- What to work on
Using the entries that follow, write out the line containing "e.serial && x.capable", the line containing "driveBad := Vector.ofFn", and every line between them, exactly and nothing else.

====== Records supplied ======

/-- The recovery entries of a channel's window (R327). -/
def windowEntries (c : Fin 8) (ch : Channel) : List RecoveryEntry :=
  ch.window.map (fun e => { token := e.token, opcode := e.opcode, channel := c, committed := e.durable })

/-- A token table entry of the recovery log (R327). -/
def TokenEntry.recovered (e : TokenEntry) : TokenEntry :=
  { e with
    status := if e.durable then .committed else .notExecuted, stage := if e.durable then 2 else 1, detail := 0
    results := zeros e.results.length, recovery := true, persist := e.durable, ticket := 0, jobState := 2, reason := 0
    withdrawn := false }

/-- A token table entry built from the snapshot (R327). -/
def SnapshotEntry.token_ (x : SnapshotEntry) : TokenEntry :=
  { (default : TokenEntry) with
    token := x.token, opcode := x.opcode, digest := none, status := if x.durable then .committed else .notExecuted
    stage := if x.durable then 2 else 1, version := 0x0204, persist := x.durable, durable := x.durable, recovery := true
    jobState := 2 }

/-- RECOVERY_LOG_BUILD (R24, R327, R328). -/
def State.buildRecovery (verifies snapshotValid : Bool) (s : State) : State :=
  let loss : BitVec 64 := if s.rtc.lossOk then s.rtc.lossRtc else 0
  let log (source : BitVec 8) (entries : List RecoveryEntry) (s : State) : State :=
    let x : RecoveryLog := { source := source, startFrame := s.clock.frame, lossRtc := loss, entries := entries }
    (s.setHost (fun h => { h with recovery := some x, recoveryPending := true })).raise 305 3 .occurrence oneUnit source.toNat entries.length
  let clear (s : State) : State :=
    s.setHost (fun h => { h with journal := [], channels := h.channels.map (fun c => { c with window := [] }) })
  if verifies then
    let entries := (List.finRange 8).flatMap (fun c => windowEntries c (s.chan c))
    let s := s.setHost (fun h =>
      { h with journal := [], channels := h.channels.map (fun c => { c with window := c.window.map TokenEntry.recovered }) })
    log 1 entries s
  else
    match s.host.snapshot with
    | some xs =>
      if snapshotValid then
        let of (c : Nat) : List SnapshotEntry := xs.filter (fun x => x.channel.val == c)
        let entries := (List.range 8).flatMap (fun c => (of c).map (fun x =>
          ({ token := x.token, opcode := x.opcode, channel := x.channel, committed := x.durable } : RecoveryEntry)))
        let s := (clear s).setHost (fun h =>
          { h with channels := h.channels.mapFinIdx (fun i c _ => { c with window := (of i).map SnapshotEntry.token_ }) })
        log 2 entries s
      else log 3 [] (clear s)
    | none => if s.host.snapshotBlank then clear s else log 3 [] (clear s)

/-- The image that the ROM boots: the boot slot's, or the other when it fails (R452); neither below the fused counter
(R451). -/
def State.bootImage (s : State) : Option (Fin 2 × ImageInfo) :=
  let of (i : Fin 2) : Option (Fin 2 × ImageInfo) :=
    match s.mgmt.slots[i].content with
    | some x => if s.sec.rollbackBundle ≤ x.securityVersion then some (i, x) else none
    | none => none
  of s.mgmt.bootSlot <|> of s.otherImageSlot

/-- The security firmware starts: key blob, derived keys, the stored library (R448, R449, R452 step 3). -/
def State.startSecurity (b : BootFindings) (bundle : ImageInfo) (s : State) : State :=
  let at_ := BitVec.ofNat 64 s.rtcNow
  let s := s.setMgmt (fun m => { m with securityFw := bundle })
  let s := { s with sec := { s.sec with
    running := true, blobValid := b.keyBlobValid, keysDerived := true, derivedAt := at_ } }
  let s := if b.keyBlobValid then s
    else ({ s with sec := { s.sec with owner := none, anchors := [], ownerEpoch := 0, resumptions := [] } }).raise
      329 2 .occurrence oneUnit 0 0
  let s := s.raise 329 3 .occurrence oneUnit s.sec.ownerEpoch.toNat 0
  let library := b.library.filter (fun x => s.sec.rollbackLibrary ≤ x.securityVersion)
  let s := s.raiseIf (library.isNone) 328 3 .fault oneUnit 0 0
  s.setEmber (fun x => { x with library := library })

/-- What the start test and the repair data find in the blocks of the start (R514, R528, R539). -/
def State.startTest (b : BootFindings) (s : State) : State :=
  let s := (s.setBist (fun x => { x with marks := x.storedMarks }))
  let entry (block index : Nat) (result : Nat) : BistResult :=
    { (default : BistResult) with
      block := block, origin := 5, index := index, result := result, slices := 1, firstBit := 0xFFFF, fails := 1
      frame := s.clock.frame }
  let banks := b.failedBanks.map (fun i => entry 6 i.val 1)
  let ways := b.failedWays.map (fun w => entry 10 w.val 2)
  let cores := b.failedCores.map (fun c => if c.val < 2 then entry 8 c.val 2 else entry 9 (c.val - 2) 2)
  let found := banks ++ ways ++ cores
  let s := s.raiseIf (!found.isEmpty) 374 1 .fault oneUnit found.length 0
  let s := b.failedWays.foldl (fun s w => s.raise 374 2 .occurrence w.val 0 0) s
  let s := if found.isEmpty then s else s.writeRepairs 5 found true
  -- a way that failed this time is disabled, and a spare bank that fails is no spare
  let spareBad := b.failedBanks.any (fun i => i.val == 16) || s.bist.marks.contains (6, 16)
  let first : Option (Fin 16) := s.fabric.faulty.head?.map (·.1)
  s.setFabric (fun f => { f with spareFor := if spareBad then none else first })

/-- What keeps a start in BOOT: two faulty management SRAM banks, or the fatal marks of R540 (R514, R527). -/
def State.startFatal (b : BootFindings) (s : State) : Bool :=
  let has (block index : Nat) : Bool := s.bist.marks.contains (block, index)
  let spareBad := b.failedBanks.any (fun i => i.val == 16) || has 6 16
  let bad := s.fabric.faulty.length
  let ways := (s.mgmt.l2Ways.toList.filter (fun w => w)).length
  decide (2 ≤ bad) || (spareBad && 1 ≤ bad) || (has 8 0 && has 8 1) || (has 9 0 && has 9 1) || s.bist.marks.any (fun m => m.1 == 7)
    || decide (4 ≤ ways)

/-- The management cores that are not marked enter BOOTING on the image (R418, R433, R452 step 4). -/
def State.releaseCores (image : ImageInfo) (s : State) : State :=
  let now := s.clock.tick
  let one (s : State) (i : Fin 2) : State :=
    if (s.core i).unusable then s
    else (s.setDomain (coreDomain i) .on).setCore i (fun c => { c with mode := .booting, image := image, marked := now })
  let s := (List.finRange 2).foldl one s
  s.setMgmt (fun m => { m with arbiterMode := s.rst.straps.mgmtArb, roleNext := now + m.rolePeriodH * 3600 * second })

/-- The stages of a start up to BOOTING, once the frame count is loaded (R526 stages 1 to 3, R527, R528). -/
def State.boot (cause : Nat) (b : BootFindings) (s : State) : State :=
  let frame := s.clock.frame
  let now := s.clock.tick
  let s := s.setRst (fun r => { r with released := now })
  let s := s.setEmber (fun x => { x with readNow := frame, readTo := frame })
  let scanned := s.sec.scanned
  let verifies := s.rst.kept && !scanned
  let s := s.startLog b verifies
  let s := (s.raise 373 cause .occurrence oneUnit 0 0).startRtc b
  let s := { s with sec := { s.sec with scanned := false } }
  let s := s.raiseIf scanned 380 1 .occurrence oneUnit 0 0
  let s := s.setFlash (fun f => { f with fifo := f.aborted.filterMap (fun x => if h : x < 4096 then some (.erase ⟨x, h⟩) else none)
                                         aborted := [] })
  let s := s.pumpFlash 4097
  let s := s.setMgmt (fun m => { m with slots := #v[⟨b.imageA⟩, ⟨b.imageB⟩] })
  -- the ROM refuses to boot a retired device (R445); with no image that verifies it enters recovery (R452)
  if s.sec.lifecycle = 2 then s.setService 4
  else match s.bootImage with
  | none =>
    let s := { s with sec := { s.sec with romRecovery := true } }
    (s.raise 328 2 .fault oneUnit 0 0).setService 4
  | some (slot, image) =>
    let s := s.raiseIf (slot != s.mgmt.bootSlot) 328 1 .fault oneUnit slot.val 0
    let s := s.startSecurity b image
    let lost := s.bist.lost
    let s := (s.setBist (fun x => { x with lost := false })).raiseIf lost 379 2 .loss oneUnit 1 0
    let s := [49, 50, 51].foldl (fun s (d : Fin 56) => s.setDomain d .on) s
    let s := (s.startTest b).applyMarks
    let s := s.raiseIf (!s.bist.repairs.isEmpty) 375 1 .repair oneUnit s.bist.repairs.length 0
    let s := s.raiseIf (!s.bist.marks.isEmpty) 375 2 .occurrence oneUnit s.bist.marks.length 0
    let journal := verifies && b.journalValid && !s.bist.journalBad && !s.badBetween 0x800000 0x900000
    let s := (s.setBist (fun x => { x with journalBad := false })).buildRecovery journal b.snapshotValid
    if s.startFatal b then s.setService 4
    else
      let s := s.releaseCores image
      if s.rst.straps.bistOnStart then s.startBist 1 fullSlices none else s

/-- POR_N_RELEASE: the straps are sampled, and the start begins when COLD_RST_N is high as well (R523, R526). -/
def State.porRelease (x : Straps) (b : BootFindings) (s : State) : State :=
  if !s.rst.porLow then s
  else
    let s := s.setRst (fun r => { r with porLow := false, straps := x })
    if s.rst.coldLow then s else s.boot 1 b

def execPorNRelease (straps : Straps) (b : BootFindings) (s : State) : Host.Outcome State Fault Refusal :=
  let u := if s.rst.porLow && !s.rst.coldLow then s.loadFrame else s
  .next (u.settledBoot (u.porRelease straps b))

/-- COLD_RST_N_RELEASE: a cold start on the straps sampled before (R524, R526). -/
def State.coldRelease (b : BootFindings) (s : State) : State :=
  if !s.rst.coldLow then s
  else
    let s := s.setRst (fun r => { r with coldLow := false })
    if s.rst.porLow then s else s.boot 2 b

def execColdRstNRelease (b : BootFindings) (s : State) : Host.Outcome State Fault Refusal :=
  let u := if s.rst.coldLow && !s.rst.porLow then s.loadFrame else s
  .next (u.settledBoot (u.coldRelease b))

/-- TINDER_SERVICE_START: the active bank comes from the persistent copy, and planes, clusters, lane groups and solver
cores are switched ON in that order (R149, R526 stage 4, R529, R555). -/
def State.tinderStart (s : State) : State :=
  if s.host.service != 0 || s.mgmt.owner.isNone || s.rst.porLow || s.rst.coldLow || s.bist.run.isSome then s
  else
    let now := s.clock.tick
    let s := (s.setRst (fun r => { r with tinderAt := now })).setCasc (fun c => { c with activeHeard := false })
    let s := match s.persistentCopy with
      | some b =>
        let b := { b with list := (b.derive).getD [] }
        { s with map := { s.map with active := { b with plane := [] }, toRebuild := b.plane, sharedPairs := b.sharedPairs } }
      | none => s.raise 364 3 .occurrence oneUnit 0 0
    let s := s.startMirroring
    let plane (s : State) (k : Fin 4) : State :=
      if s.map.planes[k].unusable then s
      else (s.setPlane k (fun q => { q with wanted := true })).requestDomain (planeDomain k) .on .device
    let s := (List.finRange 4).foldl plane s
    let s := (List.finRange 8).foldl (fun s c => s.requestDomain (clusterDomain c) .on .device) s
    let s := (List.finRange 32).foldl (fun s (g : Fin 32) => s.requestDomain ⟨g.val, by omega⟩ .on .device) s
    (s.requestDomain 46 .on .device).setService 1

def execTinderServiceStart (s : State) : Host.Outcome State Fault Refusal := .next (s.settled s.tinderStart)

/-- The spares take the logical engines of physical engines that are marked; without a spare an engine stays unmeasured
(R206, R540). -/
def State.assignSpares (s : State) : State :=
  (List.finRange 1024).foldl (fun s e =>
    let c := engineCluster e
    if s.ember.clusters[c].faulty.contains s.ember.engines[e].physical then
      let s := s.setEngine e (fun g => { g with out := true })
      match s.spareEngine c with
      | some x => s.setEngine e (fun g => { g with out := false, physical := x })
      | none => s
    else s) s

/-- Whether a drive is as declared (R30, R232). -/
def DriveEntry.matches (e : DriveEntry) (x : DriveIdentity) : Bool :=
  x.drive == e.drive && x.rootPort == e.rootPort && x.link.val == e.link && x.capacity == e.capacity && x.model == e.model
    && x.serial == e.serial && x.capable

/-- The drives at a start of full service: the durable declaration comes into force and each drive is checked (R30, R232,
R386). -/
def State.startDrives (b : FullFindings) (s : State) : State :=
  let new := s.cap.drivesDurable
  let replaced (d : Fin 16) : Bool := new.entries.find? (fun e => e.drive == d) != s.cap.drives.entries.find? (fun e => e.drive == d)
  -- a drive stays failed until a replacement is declared and appears (R237)
  let failed (d : Fin 16) : Bool := s.cap.driveFailed[d] && (match new.entries.find? (fun e => e.drive == d), s.cap.failedDrive[d] with
    | some e, some x => e.model == x.model && e.serial == x.serial
    | some _, none => true
    | none, _ => true)
  let good (d : Fin 16) : Bool := match new.entries.find? (fun e => e.drive == d) with
    | some e => b.drives.any (fun x => e.matches x)
    | none => false
  let declared (d : Fin 16) : Bool := new.entries.any (fun e => e.drive == d)
  -- a member on a drive that failed, or that another drive replaces, holds no copy until the mirror is rebuilt
  let stale (d : Fin 16) : Bool := s.cap.driveFailed[d] || replaced d || !good d
  let s := s.setCap (fun c =>
    { c with
      namespaces := c.namespaces.map (fun n =>
        { n with failed := n.failed ++ (n.members.zipIdx.filterMap (fun m =>
          if stale m.1.1 && !n.failed.contains m.2 then some m.2 else none)) })
      drives := new, drivesHeld := new
      driveBad := Vector.ofFn (fun d => declared d && !good d), driveFailed := Vector.ofFn failed
      failedDrive := Vector.ofFn (fun d => if failed d then c.failedDrive[d] else none) })
  let s := (List.finRange 16).foldl (fun s d => s.raiseIf (declared d && !good d) (202 + d.val) 2 .occurrence d.val 0 0) s
  b.drives.foldl (fun s x => s.raiseIf (x.slower && good x.drive) (202 + x.drive.val) 3 .occurrence x.drive.val 0 0) s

======

- Answer below
    && x.serial == e.serial && x.capable

/-- The drives at a start of full service: the durable declaration comes into force and each drive is checked (R30, R232,
R386). -/
def State.startDrives (b : FullFindings) (s : State) : State :=
  let new := s.cap.drivesDurable
  let replaced (d : Fin 16) : Bool := new.entries.find? (fun e => e.drive == d) != s.cap.drives.entries.find? (fun e => e.drive == d)
  -- a drive stays failed until a replacement is declared and appears (R237)
  let failed (d : Fin 16) : Bool := s.cap.driveFailed[d] && (match new.entries.find? (fun e => e.drive == d), s.cap.failedDrive[d] with
    | some e, some x => e.model == x.model && e.serial == x.serial
    | some _, none => true
    | none, _ => true)
  let good (d : Fin 16) : Bool := match new.entries.find? (fun e => e.drive == d) with
    | some e => b.drives.any (fun x => e.matches x)
    | none => false
  let declared (d : Fin 16) : Bool := new.entries.any (fun e => e.drive == d)
  -- a member on a drive that failed, or that another drive replaces, holds no copy until the mirror is rebuilt
  let stale (d : Fin 16) : Bool := s.cap.driveFailed[d] || replaced d || !good d
  let s := s.setCap (fun c =>
    { c with
      namespaces := c.namespaces.map (fun n =>
        { n with failed := n.failed ++ (n.members.zipIdx.filterMap (fun m =>
          if stale m.1.1 && !n.failed.contains m.2 then some m.2 else none)) })
      drives := new, drivesHeld := new
      driveBad := Vector.ofFn (fun d => declared d && !good d), driveFailed := Vector.ofFn failed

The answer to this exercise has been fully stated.